Max
- Editor in chief: Christian Krug
- Categories: Lifestyle magazine
- Frequency: monthly
- Circulation: 157,104 (2007)
- Publisher: MAX Verlag GmbH & Co. KG
- First issue: 1991
- Final issue: January/February 2008
- Country: Germany
- Based in: Hamburg
- Language: German
- Website: Max
- ISSN: 1617-5530

= Max (German magazine) =

Magazine published in Hamburg

Max was a German language magazine published in Hamburg, Germany, from 1991 to 2008.

==History==
Max was first published in 1991 and appeared monthly until the final issue which was a double issue for the months January and February 2008. It described itself as a photo and pop culture and lifestyle magazine.

The magazine was owned by MAX Verlag GmbH & Co. KG, part of the publishing group Verlagsgruppe Milchstraße, which has been 100% owned by Hubert Burda Media since 2004.

The circulation became continually lower according to the IVW figures. In the third quarter 2005, it had a circulation of 250,393, and in the third quarter 2006 220,333. During the same period, the number of subscriptions fell from 19,958 to 13,534.

In March 2006, the magazine started to publish multi-paged features of the best photos found on Flickr in the Flickr-Portfolio, which covered approximately 6 pages. This was controversial, because the Flickr photographers received no money.

On 11 January 2008, Hubert Burda Medien announced that they would stop publishing the magazine. The name of the magazine was to be kept for the publication of city guides. In 2011, a special "one shot" issue was published. Editors were the former chief editors of the magazine who chronicled their work, collected feedback and other input on a Facebook-fanpage, an idea they called "Gläserne Redaktion" (glass editorial office). After a moderate success, Hubert Burda Medien decided on publishing another special issue in 2012. This time, the editorial department was outsourced to the Storyboard GmbH in Munich. As for winter 2012, it is not decided yet, whether the special issues are to become an annual event.
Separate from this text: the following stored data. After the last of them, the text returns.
-- ==== Sys2Proof/Proofs/FrameCheck.lean ====
section
/-! PROOFS. The frame check: it is linear in the register and the bytes together, and so tells two runs that differ in one byte apart; and the
statements of check errors and of the frame check. -/
set_option Elab.async false
namespace Sys2Proof.Machine

/-! ### The check register (R189) -/

theorem crcBit_eq (r : BitVec 16) (b : Bool) : crcBit r b = (r <<< 1) ^^^ (if r.msb != b then 0x1021#16 else 0#16) := by
  unfold crcBit
  split <;> simp

/-- The register is linear: the difference of two registers goes through a bit of difference. -/
theorem crcBit_xor (r r' : BitVec 16) (b b' : Bool) : crcBit (r ^^^ r') (b ^^ b') = crcBit r b ^^^ crcBit r' b' := by
  simp only [crcBit_eq, BitVec.shiftLeft_xor_distrib, BitVec.msb_xor]
  have hmask : (if (r.msb ^^ r'.msb) != (b ^^ b') then 0x1021#16 else 0#16)
      = (if r.msb != b then 0x1021#16 else 0#16) ^^^ (if r'.msb != b' then 0x1021#16 else 0#16) := by
    cases r.msb <;> cases r'.msb <;> cases b <;> cases b' <;> decide
  rw [hmask]
  ac_rfl

theorem crcByte_xor (r r' : BitVec 16) (b b' : Byte) : crcByte (r ^^^ r') (b ^^^ b') = crcByte r b ^^^ crcByte r' b' := by
  simp only [crcByte, List.foldl_cons, List.foldl_nil, BitVec.getLsbD_xor, crcBit_xor]

theorem crcBit_ne_zero {r : BitVec 16} (h : r ≠ 0) : crcBit r false ≠ 0 := by
  intro hz
  rw [crcBit_eq] at hz
  have hlow : r.msb = false := by
    have h0 := congrArg (fun x : BitVec 16 => x.getLsbD 0) hz
    cases hm : r.msb <;> simp [hm] at h0 ⊢
  simp only [hlow, bne_self_eq_false, Bool.false_eq_true, ↓reduceIte, BitVec.xor_zero] at hz
  have hlt := BitVec.msb_eq_false_iff_two_mul_lt.mp hlow
  apply h
  apply BitVec.eq_of_toNat_eq
  have hz' : (r <<< 1).toNat = 0 := by rw [hz]; rfl
  rw [BitVec.toNat_shiftLeft, Nat.shiftLeft_eq] at hz'
  change r.toNat = 0
  omega

theorem crcByte_ne_zero {r : BitVec 16} (h : r ≠ 0) : crcByte r 0 ≠ 0 := by
  simp only [crcByte, List.foldl_cons, List.foldl_nil, BitVec.ofNat_eq_ofNat, BitVec.getLsbD_zero]
  exact crcBit_ne_zero (crcBit_ne_zero (crcBit_ne_zero (crcBit_ne_zero (crcBit_ne_zero (crcBit_ne_zero (crcBit_ne_zero (crcBit_ne_zero h)))))))

/-- A byte other than 0 leaves a mark on the clear register. -/
theorem crcByte_zero_ne_zero : ∀ b : Byte, b ≠ 0 → crcByte 0 b ≠ 0 := by decide +kernel

theorem crcByte_inj_register {r r' : BitVec 16} {b : Byte} (h : crcByte r b = crcByte r' b) : r = r' := by
  by_contra hne
  refine crcByte_ne_zero (r := r ^^^ r') (fun hx => hne (BitVec.xor_eq_zero_iff.mp hx)) ?_
  have hx := crcByte_xor r r' b b
  rwa [BitVec.xor_self, h, BitVec.xor_self] at hx

theorem crcByte_inj_byte {r : BitVec 16} {b b' : Byte} (h : crcByte r b = crcByte r b') : b = b' := by
  by_contra hne
  refine crcByte_zero_ne_zero (b ^^^ b') (fun hx => hne (BitVec.xor_eq_zero_iff.mp hx)) ?_
  have hx := crcByte_xor r r b b'
  rwa [BitVec.xor_self, h, BitVec.xor_self] at hx

theorem crcRun_eq_foldl (bs : List Byte) (r : BitVec 16) : crcRun bs r = bs.foldl crcByte r := by
  induction bs generalizing r with
  | nil => rfl
  | cons b bs ih =>
    have hr : (r.toNat == 65536) = false := by
      have := r.isLt
      simp
      omega
    rw [crcRun, hr, List.foldl_cons, ← ih]
    rfl

theorem crcRun_inj {bs : List Byte} {r r' : BitVec 16} (h : crcRun bs r = crcRun bs r') : r = r' := by
  induction bs generalizing r r' with
  | nil => exact h
  | cons b bs ih =>
    simp only [crcRun_eq_foldl, List.foldl_cons] at ih h
    exact crcByte_inj_register (ih h)

/-- One wrong byte changes the check (R189). -/
theorem crc16_inj_byte {before after : List Byte} {b b' : Byte} (h : crc16 (before ++ b :: after) = crc16 (before ++ b' :: after)) : b = b' := by
  simp only [crc16, crcRun_eq_foldl, List.foldl_append, List.foldl_cons] at h
  simp only [← crcRun_eq_foldl] at h
  exact crcByte_inj_byte (crcRun_inj h)

/-! ### Frames and their bytes (R163, R189) -/

theorem wordBytes_length (w : BitVec 16) : (wordBytes w).length = 2 := rfl

theorem word_of_bytes (w : BitVec 16) : w.extractLsb' 8 8 ++ w.extractLsb' 0 8 = w := by
  rw [BitVec.extractLsb'_append_extractLsb'_eq_extractLsb' (by rfl)]
  exact BitVec.extractLsb'_eq_self

theorem wordBytes_inj {w w' : BitVec 16} (h : wordBytes w = wordBytes w') : w = w' := by
  simp only [wordBytes, List.cons.injEq, and_true] at h
  rw [← word_of_bytes w, h.1, h.2, word_of_bytes]

theorem checkPasses_iff (bytes : List Byte) :
    checkPasses bytes false = true
      ↔ 7 ≤ bytes.length ∧ bytes.drop (bytes.length - 2) = wordBytes (crc16 (bytes.take (bytes.length - 2))) := by
  simp [checkPasses]

theorem frameBytes_pass (f : Frame) : checkPasses (frameBytes f) false = true := by
  have hl : (frameBytes f).length - 2 = (frameBody f).length := by simp [frameBytes, wordBytes_length]
  rw [checkPasses_iff, hl]
  refine ⟨by simp [frameBytes, frameBody, wordBytes_length]; omega, ?_⟩
  rw [frameBytes, List.drop_left, List.take_left]

theorem frameOfBytes_frameBytes (f : Frame) : frameOfBytes (frameBytes f) = some f := by
  obtain ⟨kind, route, tag, len, payload⟩ := f
  simp [frameBytes, frameBody, wordBytes, frameOfBytes, word_of_bytes]

/-- One wrong byte in bytes that pass makes them fail: among the bytes checked the check is another, and the check itself is one alone. -/
theorem checkPasses_of_one_wrong {before after : List Byte} {b b' : Byte} (hne : b ≠ b') (h : checkPasses (before ++ b :: after) false = true) :
    checkPasses (before ++ b' :: after) false = false := by
  by_contra hpass
  rw [Bool.not_eq_false, checkPasses_iff] at hpass
  rw [checkPasses_iff] at h
  obtain ⟨-, hpass⟩ := hpass
  obtain ⟨-, h⟩ := h
  have hl : ∀ x : Byte, (before ++ x :: after).length - 2 = before.length + after.length - 1 := fun x => by simp; omega
  rw [hl] at h hpass
  by_cases hin : 2 ≤ after.length
  · obtain ⟨k, hk⟩ : ∃ k, before.length + after.length - 1 = before.length + (k + 1) := ⟨after.length - 2, by omega⟩
    simp only [hk, List.take_length_add_append, List.drop_length_add_append, List.take_succ_cons, List.drop_succ_cons] at h hpass
    exact hne (crc16_inj_byte (wordBytes_inj (h.symm.trans hpass)))
  · have htake : ∀ x : Byte, (before ++ x :: after).take (before.length + after.length - 1) = before.take (before.length + after.length - 1) :=
      fun x => List.take_append_of_le_length (by omega)
    have hdrop : ∀ x : Byte, (before ++ x :: after).drop (before.length + after.length - 1)
        = before.drop (before.length + after.length - 1) ++ x :: after := fun x => List.drop_append_of_le_length (by omega)
    rw [htake, hdrop] at h hpass
    have heq := List.append_cancel_left (h.trans hpass.symm)
    exact hne (List.cons.inj heq).1

/-- Bytes that fail are dropped and counted (R163). -/
theorem receiveBytes_of_failing {bytes : List Byte} {low : Bool} (h : checkPasses bytes low = false) (q : Port) (o : Order) (s : State) :
    receiveBytes q bytes low o s = failCheck q s := by
  simp [receiveBytes, h]

theorem failCheck_open {q : Port} {s : State} (h : (s.port q).shut = false) :
    failCheck q s = s.setPort q { s.port q with checkErrors := min 65535 ((s.port q).checkErrors + 1), bringUp := false } := by
  simp [failCheck, h, saturate, Config.counterMax]

theorem failCheck_shut {q : Port} {s : State} (h : (s.port q).shut = true) : failCheck q s = s := by simp [failCheck, h]

/-- Settles O16, by the linearity of the check. -/
theorem frameCheckCatchesOneWrongByte : Obligations.FrameCheckCatchesOneWrongByte := by
  unfold Obligations.FrameCheckCatchesOneWrongByte
  refine ⟨fun f q o s => ⟨frameBytes_pass f, frameOfBytes_frameBytes f, ?_⟩, fun before after b b' hne h => ?_⟩
  · have hreceive : receiveBytes q (frameBytes f) false o = receive q f o := by
      funext s
      simp [receiveBytes, frameBytes_pass, frameOfBytes_frameBytes]
    simp only [exec, execCheckError, execGoodFrameOnDownPort, hreceive]
  · have hfail := checkPasses_of_one_wrong hne h
    refine ⟨hfail, fun q o s hrun hopen => ?_⟩
    have hf : receiveBytes q (before ++ b' :: after) false o s = _ := (receiveBytes_of_failing hfail q o s).trans (failCheck_open hopen)
    rw [← hf]
    exact event_of_run _ _ hrun (by rw [hf]; exact hrun)

/-- Settles O15, by the check of bytes and the tests of an IDLE frame. -/
theorem checkErrorsAndIdleFrames : Obligations.CheckErrorsAndIdleFrames := by
  unfold Obligations.CheckErrorsAndIdleFrames
  refine ⟨fun q bytes low o s hon hfail => ⟨fun hopen => ?_, fun hshut => ?_⟩, fun a s h => ?_⟩
  · rw [← failCheck_open hopen, ← receiveBytes_of_failing hfail q o s]
    exact event_of_on _ _ hon
  · have hf : receiveBytes q bytes low o s = s := (receiveBytes_of_failing hfail q o s).trans (failCheck_shut hshut)
    exact (event_of_on _ _ hon).trans (by rw [hf])
  · have harrive : arrive a .idle [] s = restartSilence a.port s := by
      have hpass : ingressFailure a.port (frameOf .idle a.route a.tag []) = none := by cases a.port <;> rfl
      rw [arrive_of_hears _ _ _ _ h hpass]
      rfl
    exact (event_of_run _ _ h.1 (by rw [harrive]; exact h.1)).trans (by rw [harrive]; rfl)

end Sys2Proof.Machine
end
The webpage continued after 2008 with a separate, small editorial staff. From fall 2011 to spring 2012, students of the Deutsche Journalistenschule wrote most of the articles on Max.de. After that, the site was run by a single editor who focused on pop culture, especially music, film and web phenomena. In winter 2012, a new editor took over to try out a new approach with pieces on adventurous and urban lifestyles. Since March 2013, there were no authors writing for Max.de, the side being updated with automatically imported articles from the German news agency dpa.